Panettone Has Become an Obsession for American Bakers

[1] To make panettone — traditional panettone, coaxed from a stiff, naturally leavened starter — is to embark on a long, expensive and unpredictable journey, risking disaster at every turn.

[2] Roy Shvartzapel, a baker in San Francisco, refers to the Italian bread as “the Mount Everest of baking.”

[3] “You’d be hard pressed to find a more challenging dough,” said Mr. Shvartzapel, 40, who owns the mail-order panettone business From Roy.

[4] Panettone dough is wildly sensitive, demanding and occasionally infuriating, following its own unique logic and schedule. Built up in stages, it can’t be rushed or made to wait. It requires an investment of ingredients, a deep understanding of fermentation and attention to pH levels, along with constant attention.

[5] Give it all that, and a panettone can still go wrong. Bakers from Los Gatos, Calif., to Pittsburgh say that’s exactly why they’re so obsessed with the high-maintenance dough: No bread is more difficult, or more rewarding, to get right.

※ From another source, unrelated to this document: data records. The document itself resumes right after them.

-- ==== Sys2Proof/Machine/Fetch.lean ====
section
/-! DEFINITION. Fetching the instruction at pc (`spec/20_memory.md` R70, R71, R76; `spec/30_encoding.md`
R91, R125): from the assembly-level program where a form is placed at pc, from the bytes elsewhere. -/

namespace Sys2Proof.Machine

/-- The form placed at an address, if any (`spec/92_eei_decisions.md` D1; log 8). -/
def placedAt : List (Nat × Instr) → Nat → Option Instr
  | [], _ => none
  | (k, i) :: l, a => if k = a then some i else placedAt l a

/-- Why the `n` bytes at pc cannot be fetched: one lies outside the map (`spec/20_memory.md` R72), or a
store of this run has written one (R76). -/
def fetchStop (s : State) (n : Nat) : Option Refusal :=
  if !permitsAll s.params .read s.pc n then some .unmapped
  else if (List.range n).any fun k => s.stored.contains (addrAt s.pc k).toNat then some .selfModifyingCode
  else none

/-- The refusal for bytes that are no instruction (`spec/30_encoding.md` R125, `spec/41_logic_move.md`
R228). -/
def decodeRefusal : DecodeError → Refusal
  | .reservedBtMov => .reservedBtMov
  | .unknownEncoding | .truncated => .unknownEncoding

/-- The instruction of an assembly-level placement: it occupies the bytes of its length. -/
def fetchPlaced (s : State) (i : Instr) : Except Refusal Instr :=
  if i.wellFormed then
    match fetchStop s (instrLen s.params i) with
    | some r => .error r
    | none => .ok i
  else .error .unknownEncoding

/-- The instruction in the bytes at pc: the first byte fixes the length (R91). -/
def fetchBytes (s : State) : Except Refusal Instr :=
  match fetchStop s 1 with
  | some r => .error r
  | none =>
    match lengthClass (s.readByte s.pc) with
    | none => .error .unknownEncoding
    | some c =>
      match fetchStop s c.bytes with
      | some r => .error r
      | none =>
        match decode (s.bytesAt s.pc c.bytes) with
        | .ok (i, _) => .ok i
        | .error e => .error (decodeRefusal e)

/-- The instruction at pc, or why there is none (`spec/00_scope.md` R8, steps 2 and 3). -/
def fetch (s : State) : Except Refusal Instr :=
  match placedAt s.asm s.pc.toNat with
  | some i => fetchPlaced s i
  | none => fetchBytes s

/-- The load of a program's bytes from outside the machine: memory changes, `stored` does not
(`spec/70_reset_and_hazards.md` R492). -/
def Memory.load : Memory → Word → List Byte → Memory
  | m, _, [] => m
  | m, a, b :: l => Memory.load (m.insert a.toNat b) (a + 1) l

/-- The bytes of the instruction placed at pc as a loader does it: nothing else is placed at pc, the
bytes count as loaded, and no interrupt is requested at this boundary (log 31). -/
def State.loadAtPc (s : State) (bytes : List Byte) : State :=
  { s with
    mem := s.mem.load s.pc bytes
    asm := s.asm.filter fun e => e.1 != s.pc.toNat
    stored := s.stored.filter fun a => !((List.range bytes.length).any fun k => (addrAt s.pc k).toNat == a)
    irq := s.irq.map fun c => { c with pending := false } }

end Sys2Proof.Machine
end

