-- ==== Sys2Proof/Laws/Encoding.lean ====
section
/-! SUPPORT. The fields of an encoded word: each format of `spec/30_encoding.md` R94 to R98 gives back the
fields it was built from, and decoding the bytes of a word is decoding the word. -/

namespace Sys2Proof

/-- A concatenation as a number. -/
theorem append_toNat {m n : Nat} (x : BitVec m) (y : BitVec n) : (x ++ y).toNat = x.toNat * 2 ^ n + y.toNat := by
  rw [BitVec.toNat_append, ← Nat.shiftLeft_add_eq_or_of_lt y.isLt, Nat.shiftLeft_eq]

/-- A field as a number. -/
theorem extract_toNat {w : Nat} (x : BitVec w) (lo n : Nat) : (x.extractLsb' lo n).toNat = x.toNat / 2 ^ lo % 2 ^ n := by
  simp [BitVec.extractLsb', Nat.shiftRight_eq_div_pow]

/-- The fields of format BN-R3. -/
theorem fields_R3 (op : BitVec 6) (D A B : RegNum) (sub : BitVec 3) :
    let w : BitVec 24 := op ++ D ++ A ++ B ++ sub
    w.extractLsb' 18 6 = op ∧ w.extractLsb' 13 5 = D ∧ w.extractLsb' 8 5 = A ∧ w.extractLsb' 3 5 = B ∧
      w.extractLsb' 0 3 = sub ∧ (w.extractLsb' 16 8).extractLsb' 2 6 = op := by
  have h1 := op.isLt; have h2 := D.isLt; have h3 := A.isLt; have h4 := B.isLt; have h5 := sub.isLt
  have e : (op ++ D ++ A ++ B ++ sub : BitVec 24).toNat =
      op.toNat * 262144 + D.toNat * 8192 + A.toNat * 256 + B.toNat * 8 + sub.toNat := by
    simp only [append_toNat]; omega
  intro w
  have e : w.toNat = _ := e
  refine ⟨?_, ?_, ?_, ?_, ?_, ?_⟩ <;> apply BitVec.eq_of_toNat_eq <;> simp only [extract_toNat, e] <;> omega

/-- The fields of format BN-SH. -/
theorem fields_Sh (op : BitVec 6) (D A : RegNum) (H : BitVec 5) (sub : BitVec 2) :
    let w : BitVec 24 := op ++ D ++ A ++ H ++ 0#1 ++ sub
    w.extractLsb' 18 6 = op ∧ w.extractLsb' 13 5 = D ∧ w.extractLsb' 8 5 = A ∧ w.extractLsb' 3 5 = H ∧
      w.extractLsb' 0 2 = sub ∧ (w.extractLsb' 16 8).extractLsb' 2 6 = op := by
  have h1 := op.isLt; have h2 := D.isLt; have h3 := A.isLt; have h4 := H.isLt; have h5 := sub.isLt
  have e : (op ++ D ++ A ++ H ++ 0#1 ++ sub : BitVec 24).toNat =
      op.toNat * 262144 + D.toNat * 8192 + A.toNat * 256 + H.toNat * 8 + sub.toNat := by
    simp only [append_toNat]; simp; omega
  intro w
  have e : w.toNat = _ := e
  refine ⟨?_, ?_, ?_, ?_, ?_, ?_⟩ <;> apply BitVec.eq_of_toNat_eq <;> simp only [extract_toNat, e] <;> omega

/-- The fields of format BN-R2. -/
theorem fields_R2 (op : BitVec 8) (A D : RegNum) (sub : BitVec 3) :
    let w : BitVec 24 := op ++ 0#3 ++ A ++ D ++ sub
    w.extractLsb' 18 6 = op.extractLsb' 2 6 ∧ w.extractLsb' 13 1 = 0#1 ∧ w.extractLsb' 16 8 = op ∧
      w.extractLsb' 3 5 = D ∧ w.extractLsb' 8 5 = A ∧ w.extractLsb' 0 3 = sub := by
  have h1 := op.isLt; have h2 := D.isLt; have h3 := A.isLt; have h5 := sub.isLt
  have e : (op ++ 0#3 ++ A ++ D ++ sub : BitVec 24).toNat =
      op.toNat * 65536 + A.toNat * 256 + D.toNat * 8 + sub.toNat := by
    simp only [append_toNat]; simp; omega
  intro w
  have e : w.toNat = _ := e
  refine ⟨?_, ?_, ?_, ?_, ?_, ?_⟩ <;> apply BitVec.eq_of_toNat_eq <;> simp only [extract_toNat, e] <;> simp <;> omega

/-- The fields of format BT-I. -/
theorem fields_BtI (op : BitVec 6) (D : RegNum) (s : BitVec 1) (G : BitVec 4) :
    let w : BitVec 16 := op ++ D ++ s ++ G
    w.extractLsb' 10 6 = op ∧ w.extractLsb' 5 5 = D ∧ w.extractLsb' 4 1 = s ∧ w.extractLsb' 0 4 = G ∧
      (w.extractLsb' 8 8).extractLsb' 2 6 = op := by
  have h1 := op.isLt; have h2 := D.isLt; have h3 := s.isLt; have h4 := G.isLt
  have e : (op ++ D ++ s ++ G : BitVec 16).toNat = op.toNat * 1024 + D.toNat * 32 + s.toNat * 16 + G.toNat := by
    simp only [append_toNat]; omega
  intro w
  have e : w.toNat = _ := e
  refine ⟨?_, ?_, ?_, ?_, ?_⟩ <;> apply BitVec.eq_of_toNat_eq <;> simp only [extract_toNat, e] <;> omega

/-- The fields of format BT-R. -/
theorem fields_BtR (op : BitVec 6) (D A : RegNum) :
    let w : BitVec 16 := op ++ D ++ A
    w.extractLsb' 10 6 = op ∧ w.extractLsb' 5 5 = D ∧ w.extractLsb' 0 5 = A ∧
      (w.extractLsb' 8 8).extractLsb' 2 6 = op := by
  have h1 := op.isLt; have h2 := D.isLt; have h3 := A.isLt
  have e : (op ++ D ++ A : BitVec 16).toNat = op.toNat * 1024 + D.toNat * 32 + A.toNat := by
    simp only [append_toNat]; omega
  intro w
  have e : w.toNat = _ := e
  refine ⟨?_, ?_, ?_, ?_⟩ <;> apply BitVec.eq_of_toNat_eq <;> simp only [extract_toNat, e] <;> omega

/-- Decoding the bytes of a 16-bit word is decoding the word. -/
theorem decode_bytes16 (w : BitVec 16) (rest : List Byte) (h : lengthClass (w.extractLsb' 8 8) = some .bt) :
    decode ((InsnWord.w16 w).bytes ++ rest) = (decodeBt w).map fun i => (i, rest) := by
  have e : w.extractLsb' 8 8 ++ w.extractLsb' 0 8 = w := by
    apply BitVec.eq_of_toNat_eq
    have := w.isLt
    rw [append_toNat, extract_toNat, extract_toNat]; omega
  simp only [InsnWord.bytes, List.cons_append, List.nil_append, decode, h, e]

/-- Decoding the bytes of a 24-bit word is decoding the word. -/
theorem decode_bytes24 (w : BitVec 24) (rest : List Byte) (h : lengthClass (w.extractLsb' 16 8) = some .bn) :
    decode ((InsnWord.w24 w).bytes ++ rest) = (decodeBn w).map fun i => (i, rest) := by
  have e : w.extractLsb' 16 8 ++ w.extractLsb' 8 8 ++ w.extractLsb' 0 8 = w := by
    apply BitVec.eq_of_toNat_eq
    have := w.isLt
    rw [append_toNat, append_toNat, extract_toNat, extract_toNat, extract_toNat]; omega
  simp only [InsnWord.bytes, List.cons_append, List.nil_append, decode, h, e]

/-- The length class of a byte by its six leading bits. -/
theorem lengthClass_of_opcode {b : Byte} {op : BitVec 6} (h : b.extractLsb' 2 6 = op) :
    lengthClass b = lengthClass (op ++ 0#2) := by
  have : (op ++ 0#2 : Byte).extractLsb' 2 6 = op := by
    apply BitVec.eq_of_toNat_eq
    have := op.isLt
    rw [extract_toNat, append_toNat]; simp; omega
  unfold lengthClass
  rw [h, this]

/-- Decoding a word of format BN-R3. -/
theorem decode_wordR3 {op : BitVec 6} {sub : BitVec 3} {form : RegNum → RegNum → RegNum → Instr}
    (hf : tableR3 op sub = some form) (hl : lengthClass (op ++ 0#2) = some .bn) (h1 : op ≠ 0b011011#6)
    (h2 : op ≠ 0b001111#6) (h3 : op ≠ 0b011111#6) (D A B : RegNum) (rest : List Byte) :
    decode ((InsnWord.w24 (op ++ D ++ A ++ B ++ sub)).bytes ++ rest) = .ok (form D A B, rest) := by
  obtain ⟨e1, e2, e3, e4, e5, e6⟩ := fields_R3 op D A B sub
  rw [decode_bytes24 _ _ (by rw [lengthClass_of_opcode e6, hl])]
  unfold decodeBn
  rw [e1, e5]
  split
  · exact absurd rfl h1
  · exact absurd rfl h2
  · exact absurd rfl h3
  · rw [hf, e2, e3, e4]; rfl

/-- Decoding a word of format BN-SH. -/
theorem decode_wordSh (sub : BitVec 2) (D A : RegNum) (H : BitVec 5) (rest : List Byte) :
    decode ((InsnWord.w24 (0b011011#6 ++ D ++ A ++ H ++ 0#1 ++ sub)).bytes ++ rest) =
      .ok (tableSh sub D A H, rest) := by
  obtain ⟨e1, e2, e3, e4, e5, e6⟩ := fields_Sh 0b011011#6 D A H sub
  rw [decode_bytes24 _ _ (by rw [lengthClass_of_opcode e6]; decide)]
  unfold decodeBn
  rw [e1, e2, e3, e4, e5]
  rfl

/-- Decoding a word of format BN-R2. -/
theorem decode_wordR2 {op : BitVec 8} {sub : BitVec 3} {form : RegNum → RegNum → Instr}
    (hf : tableR2 op sub = some form) (hop : op = 0b00111110#8 ∨ op = 0b01111110#8) (A D : RegNum)
    (rest : List Byte) :
    decode ((InsnWord.w24 (op ++ 0#3 ++ A ++ D ++ sub)).bytes ++ rest) = .ok (form D A, rest) := by
  obtain ⟨e1, e2, e3, e4, e5, e6⟩ := fields_R2 op A D sub
  rcases hop with rfl | rfl
  all_goals
    rw [decode_bytes24 _ _ (by rw [e3]; decide)]
    unfold decodeBn
    rw [e1, e2, e3, e4, e5, e6]
    simp only [hf]
    rfl

end Sys2Proof
end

[6] A great panettone can be pulled apart with almost no effort into so many long, diaphanous strands that dissolve on the tongue. It is sweet, but not intensely so: more weightless than cake, with the softest, roundest, most delicate tang of sourdough. Stored properly, it will keep that way for a month.

[7] Jim Lahey started selling panettone at Sullivan Street Bakery, in New York, in 1996. This year’s batch is full of rum-plumped raisins and candied citron, or dark chocolate and dried sour cherries. “Panettone is this high art for the world of bread,” said Mr. Lahey, “because there’s an enormous amount of technique in making it.”

[8] He includes a recipe for it in his book, “The Sullivan Street Bakery Cookbook,” written with Maya Joseph. Adapted for the home baker, the recipe includes less sugar than the version sold at the bakery, which means it doesn’t require a complex panettone-specific starter. “If made correctly, if all the conditions are correct post-baking, I once had a panettone last eight months without molding or spoilage,” Mr. Lahey said.

[9] Rick Easton, 41, who used to run Bread and Salt, a bakery in Pittsburgh, calls panettone “a crazy magic trick.” He will sell his version this December at Superiority Burger, in Manhattan.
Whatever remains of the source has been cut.